Over the transition year, we focused on education and emphasizing the opportunity. We created new policy package pages on the website: each policy received its own page with details, paired with blogs that we drafted for the Co-Executive Directors to post monthly on each individual policy. We promoted much of this content through organic social and digital ads on Twitter, Facebook and Google. We also worked on the releases of three policy reports on earned sick leave, housing (which reflected three of the new policies on housing) and flavored tobacco that provided an even deeper dive into these new policies. The flavored tobacco and housing report releases had corresponding city leader webinars that allowed for city leaders to hear from one or a few of their own on how they are implementing policy and navigating roadblocks.  

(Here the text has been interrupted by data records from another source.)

-- ==== Sys2Proof/Machine/RegMap.lean ====
section
/-! DEFINITION. The register map of BAR0: the name of every register of the spec, its fields (bit range, field class, reset
value) as its header table gives them (R9, R10, R548), its BAR0 offset, and the register that stands at an offset. -/

namespace Sys2Proof.Machine

/-- The field classes of R548. `hwuShd` is a field shown as "HWU / SHD": HWU in the active set and SHD in the shadow set. -/
inductive FieldClass
  | ro | rw | w1c | cnt | sc | hwu | hwuShd
  deriving DecidableEq, Repr

/-- One row of a register's table: its bits, its class, and its reset value. -/
structure FieldRow where
  fld : Fld
  cls : FieldClass
  reset : Nat
  deriving DecidableEq, Repr

/-- The registers the spec names, one name for each header line (an indexed register has one name for all its instances). -/
inductive RegName
  | chipId
  | chipMode
  | chipResetCause
  | chipForce
  | chipKey
  | chipKeyState
  | chipTmr
  | cmdOp
  | cmdArg
  | cmdStatus
  | cmdAbort
  | cmdRejectCnt
  | cmdProgress
  | cmdOut
  | chipAccessErr
  | chipAccessAddr
  | chipOverrunAddr
  | chipAccessCnt
  | rckCtl
  | rckStatus
  | rckSlew
  | rckPhaseErr
  | rckSchedHost
  | rckTrigCtl
  | rckTrigPosLo
  | rckTrigPosHi
  | rckDomCtl
  | rckDomRate
  | rckDomGeom
  | rckDomActive
  | rckDomField
  | rckDomOfs
  | rckDomPosLo
  | rckDomPosHi
  | rckDomSched
  | rckDomLate
  | cfgStatus
  | cfgRefuse
  | cfgRefuseObj
  | cfgCompIdLo
  | cfgCompIdHi
  | cfgVsVersion
  | cfgRgnCompIdLo
  | cfgRgnCompIdHi
  | glvSummary
  | glvDeny
  | glvDenyCnt
  | glvEntry
  | icuStatus
  | icuFallbackCnt
  | icuWakeCnt
  | icuAck
  | icuNext
  | icuNextVec
  | icuExtCtl
  | icuSrcRoute
  | icuSrcStat
  | icuVecHold
  | bcmStatus
  | bcmPowerCap
  | bcmBmcCap
  | bcmPower
  | bcmThermCtl
  | bcmTempMax
  | bcmRegionOff
  | bcmRegionDvfs
  | bcmShedCnt
  | bcmTripCtl
  | bcmFlashCtl
  | bcmFwVersion
  | bcmLogIdx
  | bcmLogWr
  | bcmLogStatus
  | bcmLogData
  | bcmBoard
  | bcmPtpCtl
  | bcmPtpIp
  | bcmPtpStatus
  | bcmPtpAdj
  | bcmPtpTs
  | bcmSensor
  | memStatus
  | memCtl
  | memEccCtl
  | memCeCnt
  | memUeCnt
  | memCeAddrLo
  | memCeAddrHi
  | memUeAddrLo
  | memUeAddrHi
  | memScrubCtl
  | memScrubPos
  | memRetrainCnt
  | memSrCnt
  | bpmPoolCtl
  | bpmPoolSize
  | bpmPoolWarn1
  | bpmPoolWarn2
  | bpmPoolStatus
  | bpmPoolHeld
  | bpmPoolFree
  | bpmPoolFirst
  | bpmPoolMax
  | bpmPoolEmptyCnt
  | bpmPoolOverCnt
  | bpmPoolErrCnt
  | bpmPoolLastErr
  | bpmPoolLastErrOwn
  | bpmPoolWaitCnt
  | hopArg
  | hopCmd
  | hopResult
  | hopAlloc
  | dmaCtl
  | dmaStatus
  | dmaRefuse
  | dmaDb
  | dmaHeadLo
  | dmaHeadHi
  | dmaCurLo
  | dmaCurHi
  | dmaDoneLen
  | dmaDescCnt
  | dmaBytesLo
  | dmaBytesHi
  | dmaWaitCnt
  | lanLaneCtl
  | lanLaneStatus
  | lanTxFfe
  | lanRxEq
  | lanPrbs
  | lanPrbsErr
  | lanPrbsBitsLo
  | lanPrbsBitsHi
  | lanLockLostCnt
  | lanSdiCtl
  | lanSdiPayload
  | lanSdiCrcCnt
  | lanMacCtl
  | lanMacPortStatus
  | lanMacPortFecCorr
  | lanMacPortFecUncorr
  | lanRingCtl
  | lanRingCells
  | lanRingCable
  | lanRingStatus
  | lanRingLoop
  | lanRingTrig
  | lanRingMark
  | lanRingMarkArg
  | lanRingMarkDiff
  | lanRingBadfrm
  | lanRingCellTx
  | lanRingCellRx
  | sptCtl
  | sptStatus
  | sptBind
  | sptBind2
  | sptEncap
  | sptUdp
  | sptDstIp
  | sptSrcIp
  | sptDstMacLo
  | sptDstMacHi
  | sptRtp
  | sptSsrc
  | sptSeq
  | sptTs
  | sptTsRate
  | spt2110
  | sptRingHr
  | sptHrBaseLo
  | sptHrBaseHi
  | sptHrWr
  | sptHrRd
  | sptPolRate
  | sptPolBurst
  | sptMerge
  | schPortCtl
  | schIdleKbps
  | schHiCredit
  | schCredit
  | sptQDepth
  | sptQDelay
  | sptQMaxDepth
  | sptQMaxDelay
  | sptImpCtl
  | sptImpProb0
  | sptImpProb1
  | sptImpSeed
  | sptImpTsOfs
  | sptImpPcrOfs
  | sptImpCnt0
  | sptImpCnt1
  | sptPktsLo
  | sptPktsHi
  | sptBytesLo
  | sptBytesHi
  | sptDropPol
  | sptDropPool
  | sptDropOther
  | sptMergeDup
  | sptLoss
  | sptCsumBad
  | schCreditOnChange
  | schGrpPend
  | schMacAddrLo
  | schMacAddrHi
  | schMacCfg
  | schMacUnmatched
  | schMacRate
  | rgcStatus
  | rgcVote
  | maStatus
  | maGrantCnt
  | blkStatus
  | blkCellRole
  | blkSwitchCnt
  | blkSlot
  | ropeStatus
  | seqStatus
  | seqVersion
  | seqPatch
  | seqPatchCrc
  | seqEcc
  | seqResume
  | dqCtl
  | dqStatus
  | dqHiwater
  | dqResetCnt
  | dqStallCnt
  | dqTokens
  | pipCtl
  | pipStatus
  | pipRefuse
  | pipLatency
  | pipShadowPending
  | pipHandover
  | pipPicCnt
  | pipRecCtl
  | pipRecBaseLo
  | pipRecBaseHi
  | pipRecWr
  | pipRecRd
  | pipRecDrop
  | pipBudget
  | pipBudgetStat
  | pipOutPool
  | pipFault
  | decStatus
  | decEvtCnt
  | decConcealCnt
  | decMissingCnt
  | decLateBytes
  | decLastEvt
  | encCodec
  | encSize
  | encPart
  | encGop
  | encSearch
  | encTools
  | encQuant
  | encSrc
  | impSeed
  | impSlotCtl
  | impSlotArg
  | decCodec
  | decSize
  | decOut
  | decConceal
  | decTrace
  | rcCtl
  | rcRate
  | rcMaxrate
  | rcCpb
  | rcQp
  | rcWeight
  | rcStress
  | rcCurQp
  | rcFullness
  | rcCarry
  | rcStatus
  | roiRectX
  | roiRectY
  | roiMapCtl
  | roiMapBaseLo
  | roiMapBaseHi
  | fltStatus
  | fltCtl
  | fltUnack
  | fltAck
  | fltInject
  | fltEvtCnt
  | fltInjCnt
  | fltCeCnt
  | fltHistLo
  | fltHistHi
  | fltSafeCause
  | fltNowLo
  | fltNowHi
  | cxlStatus
  | cxlHdmMap
  | cxlPoisonCnt
  | cxlHdmOob
  deriving DecidableEq, Repr
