/-- A started picture of a pipeline, encode or decode. `sets` are the active registers read at its PIC_START by offset in
the pipeline window; `flags` are the record's flag bits. `order` to `cause` serve a decoder: the place in output order, whether
it becomes a reference, the earlier pictures that stay references, TAINTED, the first reference, whether a substitute replaces
it, the reorder depth, whether its EMIT has begun and is done (an encoder has none), whether it is among the held pictures,
its CTUs, the bytes of the decoded picture, and the code that a substitute answers. `refs` are the reference pictures in list order,
`heads` the units of an encoded stream that come before the coded data and `rawHeads` those before impairment, `budgeted` whether its
budget is set, `partBits` the bits of each partition so far, `unitParts` the
partition of each row unit of a decoded picture, `crop` the cropped area's corner, `stream` how many coded pictures the decoder had with it,
`refSlots` its held references by slot or list index, `subRefs` the substitutes of the others, `fills` the values of its concealed CTUs (column, row),
`sentLines` the lines of it that EMITs have sent, `chroma`, `coded` and `bitDepth` its format and size before cropping, `planes` the picture as reconstructed, `freed` whether its chunks were freed at its RELEASE (R503), `srcTime` the time at which its input frame began (R488), `direct` whether its sets hold a value written directly since it started,
`irap` the last IRAP at it and `map` its delta map; `parts` is the number of the Rope pair of each partition, `engines` where its engines stood after its last complete unit. -/
structure Pic where
  idx : Nat
  kind : Nat
  layer : Nat
  field2 : Bool
  intra : Bool
  nref : Nat
  cap : Nat
  srcTime : Int
  picId : Nat
  sets : SMap Word
  headerBits : Nat
  rowActs : List Nat
  act : Nat
  target : Int
  targetOn : Bool
  ceiling : Option Int
  bMin : Int
  reserve : Bool
  stress : Bool
  qpPic : Nat
  floorLatched : Bool
  rows : SMap RowCtl
  units : SMap UnitSt
  unitsDone : Nat
  parts : SMap Nat
  engines : SMap Engine
  impMask : Nat
  impDraws : List (Nat × List Word)
  seedState : Word
  bytes : Nat
  bytesUnimp : Nat
  data : List Byte
  bits : Nat
  ctuIntra : Nat
  ctuSkip : Nat
  qpSum : Nat
  qpCount : Nat
  qpMin : Nat
  qpMax : Nat
  sseY : Nat
  sseC : Nat
  refs : List Nat
  heads : List StreamUnit
  rawHeads : List StreamUnit
  budgeted : Bool
  partBits : SMap Nat
  unitParts : List Nat
  crop : Nat × Nat
  stream : Nat
  refSlots : List (Nat × Nat)
  subRefs : List (Nat × Planes)
  fills : List (Nat × Nat × Planes)
  sentLines : Nat
  chroma : Nat
  coded : Nat × Nat
  bitDepth : Nat
  planes : Planes
  direct : Bool
  irap : Nat
  map : List (Option Nat)
  flags : Nat
  belayRuns : Nat
  throttled : Bool
  srcLines : Nat
  fullFired : Bool
  due : Nat
  missed : Bool
  freed : Bool
  complete : Bool
  cpb : Int
  doneFrame : Nat
  doneLine : Nat
  whole : Bool
  held : Nat
  late : Nat
  profile : Nat
  level : Nat
  width : Nat
  height : Nat
  events : Nat
  written : Nat
  supp : Nat
  concealed : Nat
  missing : Nat
  emitPic : Nat
  hash : Nat
  hashSei : Option HashIn
  mapReady : Bool
  shown : Bool
  bufs : List Nat
  rowCount : Nat
  tiles : Nat
  tileRows : Nat
  ctuLog2 : Nat
  nparts : Nat
  order : Nat
  refresh : Bool
  keep : List Nat
  tainted : Bool
  firstRef : Option Nat
  substituted : Bool
  depth : Nat
  emitBegun : Bool
  emitDone : Bool
  stored : Bool
  ctus : Nat
  size : Nat
  cause : Nat
  deriving DecidableEq, Repr

def Pic.init : Pic where
  idx := 0
  kind := 0
  layer := 0
  field2 := false
  intra := false
  nref := 0
  cap := 0
  srcTime := 0
  picId := 0
  sets := []
  headerBits := 0
  rowActs := []
  act := 0
  target := 0
  targetOn := false
  ceiling := none
  bMin := 0
  reserve := false
  stress := false
  qpPic := 0
  floorLatched := false
  rows := []
  units := []
  unitsDone := 0
  parts := []
  engines := []
  impMask := 0
  impDraws := []
  seedState := 0
  bytes := 0
  bytesUnimp := 0
  data := []
  bits := 0
  ctuIntra := 0
  ctuSkip := 0
  qpSum := 0
  qpCount := 0
  qpMin := 0
  qpMax := 0
  sseY := 0
  sseC := 0
  refs := []
  heads := []
  rawHeads := []
  budgeted := true
  partBits := []
  unitParts := []
  crop := (0, 0)
  stream := 0
  refSlots := []
  subRefs := []
  fills := []
  sentLines := 0
  chroma := 0
  coded := (0, 0)
  bitDepth := 8
  planes := default
  direct := false
  irap := 0
  map := []
  flags := 0
  belayRuns := 0
  throttled := false
  srcLines := 0
  fullFired := false
  due := 0
  missed := false
  freed := false
  complete := false
  cpb := 0
  doneFrame := 0
  doneLine := 0
  whole := true
  held := 0
  late := 0
  profile := 0xFF
  level := 0
  width := 0
  height := 0
  events := 0
  written := 0
  supp := 0
  concealed := 0
  missing := 0
  emitPic := 0
  hash := 0
  hashSei := none
  mapReady := true
  shown := true
  bufs := []
  rowCount := 0
  tiles := 1
  tileRows := 1
  ctuLog2 := 0
  nparts := 0
  order := 0
  refresh := false
  keep := []
  tainted := false
  firstRef := none
  substituted := false
  depth := 0
  emitBegun := false
  emitDone := false
  stored := false
  ctus := 0
  size := 0
  cause := 0

/-- Row units of a picture (R38): one for each CTU row of each tile column. -/
def Pic.unitCount (x : Pic) : Nat := x.rowCount * x.tiles

/-- A range of a pool buffer that holds coded bytes; `own` tells that the buffer goes back with it. -/
structure Seg where
  buf : Nat
  off : Nat
  len : Nat
  own : Bool
  deriving DecidableEq, Repr

/-- A coded picture that a decoder has begun to receive and no PIC_START has taken (R283 to R288): its pool buffers with the
bytes in each, whether its last byte has come, its RTP timestamp, and the losses reported in it. -/
structure CodedPic where
  parts : List Seg
  whole : Bool
  ts : Option Nat
  losses : List EventIn
  deriving DecidableEq, Repr

/-- A picture a decoder holds (R291): its index, its place in output order, whether it waits for output, whether it is a
reference, whether it is TAINTED, its bytes as emitted, its samples, the corner of its cropped area with its size, whether it is coded as a
field, its chroma format as StreamPic has it, and the DEC_OUT.FMT it is emitted in. -/
structure HeldPic where
  idx : Nat
  order : Nat
  waiting : Bool
  reference : Bool
  tainted : Bool
  size : Nat
  planes : Planes
  crop : Nat × Nat
  area : Nat × Nat
  field : Bool
  chroma : Nat
  fmt : Nat
  deriving DecidableEq, Repr

/-- A pipeline's state beside its registers. `latched` are the registers read at enable, by offset in the window; `irap` is the index
of the last IRAP. `hadIntra`, `hadInter`: a picture of the kind has completed since enable or
since a write to RC_CUR_QP (R259). `recon` are the reconstructed pictures since the last IRAP by index, `prevSource` the source of the
picture before; `stream` are the
coded pictures taken, `lastOut` the picture emitted last and `outBefore` the one before it; `subs` are the substitutes of missing references. -/
structure Pipe where
  latched : SMap Word
  irap : Nat
  draining : Bool
  next : Nat
  x : Word
  seedWritten : Bool
  activeWritten : Bool
  directInForce : Bool
  rcWritten : Bool
  handedOver : Bool
  hoRefused : Bool
  pics : List Pic
  caps : SMap CapPic
  capNext : Nat
  capArmed : Bool
  capCount : Nat
  capLive : Nat
  lastCap : Nat
  bIntra : Nat
  bInter : Nat
  actIntra : Nat
  actInter : Nat
  hadIntra : Bool
  hadInter : Bool
  sumD : Int
  lastCoded : Nat
  recSeq : Nat
  recGap : Bool
  recs : List (List Byte)
  mapPending : Bool
  map : List (Option Nat)
  coded : List CodedPic
  losses : List EventIn
  lateFor : Option (Nat × Option Nat)
  heldPics : List HeldPic
  lastEmit : Nat
  gapTaint : Bool
  sawRap : Bool
  resync : Bool
  rapRecorded : Bool
  discarded : Nat
  repeatNext : Bool
  subs : SMap Planes
  frameCoded : Bool
  lastSize : Nat
  reorderClipped : Bool
  recon : SMap Planes
  prevSource : Planes
  stream : List StreamIn
  lastOut : Option HeldPic
  outBefore : Option HeldPic
  deriving DecidableEq, Repr

def Pipe.init : Pipe where
  latched := []
  irap := 0
  draining := false
  next := 0
  x := 1
  seedWritten := false
  activeWritten := false
  directInForce := false
  rcWritten := false
  handedOver := false
  hoRefused := false
  pics := []
  caps := []
  capNext := 0
  capArmed := false
  capCount := 0
  capLive := 0
  lastCap := 0
  bIntra := 0
  bInter := 0
  actIntra := 0
  actInter := 0
  hadIntra := false
  hadInter := false
  sumD := 0
  lastCoded := 0
  recSeq := 0
  recGap := false
  recs := []
  mapPending := false
  map := []
  coded := []
  losses := []
  lateFor := none
  heldPics := []
  lastEmit := 0
  gapTaint := false
  sawRap := false
  resync := false
  rapRecorded := false
  discarded := 0
  repeatNext := false
  subs := []
  frameCoded := false
  lastSize := 0
  reorderClipped := false
  recon := []
  prevSource := default
  stream := []
  lastOut := none
  outBefore := none

/-! ### Lanes and the ring (chapter "Serial lanes and the cascade ring") -/

/-- Lanes whose forced recalibration runs, and the Ethernet ports (4m + j) enabled in the narrow form,
LAN_SDI_CTL of each enabled SDI lane as read at its enable, and when step 3 last began for the lanes that a lane heads (R449). -/
structure Lanes where
  recal : List Nat
  narrow : SMap Bool
  sdi : SMap Word
  since : SMap Nat
  deriving DecidableEq, Repr

def Lanes.init : Lanes := ⟨[], [], [], []⟩

/-- The cascade ring: its latched priority, identifier and owned cells, a change of ACTIVE not yet at a frame boundary, the last
FR_SEQ and the next one to send, headers lost in a row, whether a master has been seen, triggers raised for the next frame,
triggers to act on (bit, master time in ns), the frame returned to the master, marks waiting (domain, argument), marks taken
and marks sent (sender or slot, seconds, ns), cell sequences sent and received, whether UPSTREAM_CHG was told, the master time
last reckoned in ns, cells to send, and the time base when the device last originated a frame. -/
structure RingSt where
  pri : Nat
  id : Nat
  first : Nat
  count : Nat
  wanted : Option Bool
  lastSeq : Nat
  seqOut : Nat
  badRun : Nat
  masterSeen : Bool
  heardAt : Nat
  trigUp : BitVec 8
  trigDue : List (Nat × Nat)
  returned : Option RingFrame
  marks : List (Nat × Word)
  taken : List (Nat × Nat × Nat)
  sent : List (Nat × Nat × Nat)
  txSeq : SMap Nat
  rxSeq : SMap Nat
  told : Bool
  time : Option Nat
  cells : List RingCell
  sentT : Int
  deriving DecidableEq, Repr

We knew this transition was going to be hardest for the cities that were already familiar with CityHealth and that had done well with the previous policy package (92.5% of the original 40 cities had received an overall medal in the final assessment, including 10 gold medals), so the messaging we helped to refine for staff to use focused on the opportunity this new policy package presented—an opportunity for city leadership to achieve their next gold medal and expand their adoption of health-promoting policies that are timely and needed in the context of where they are as a city today. We used the example of Tobacco 21, which was a part of the first policy package and was a policy that gained traction in cities and states in the beginning but became federal law in 2019. This showed the type of policy shifts that could happen in five years and illustrated the purpose of CityHealth’s policy package approach.   

We also emphasized that while the policy package was getting larger, six of the policies were familiar —only their criteria were changing. 

Results and Impact

Throughout the year, of the top 20 destinations on the CityHealth website, 60% were specific to learning about the 2.0 policy package—either a policy blog, a policy page or report —and 30% were general CityHealth/About Us pages. After a year of communicating the shift, on December 21, the first assessment on the 2.0 policy package in 75 cities was released and we continue to support the release via social media to support understanding and ongoing education of CityHealth’s work.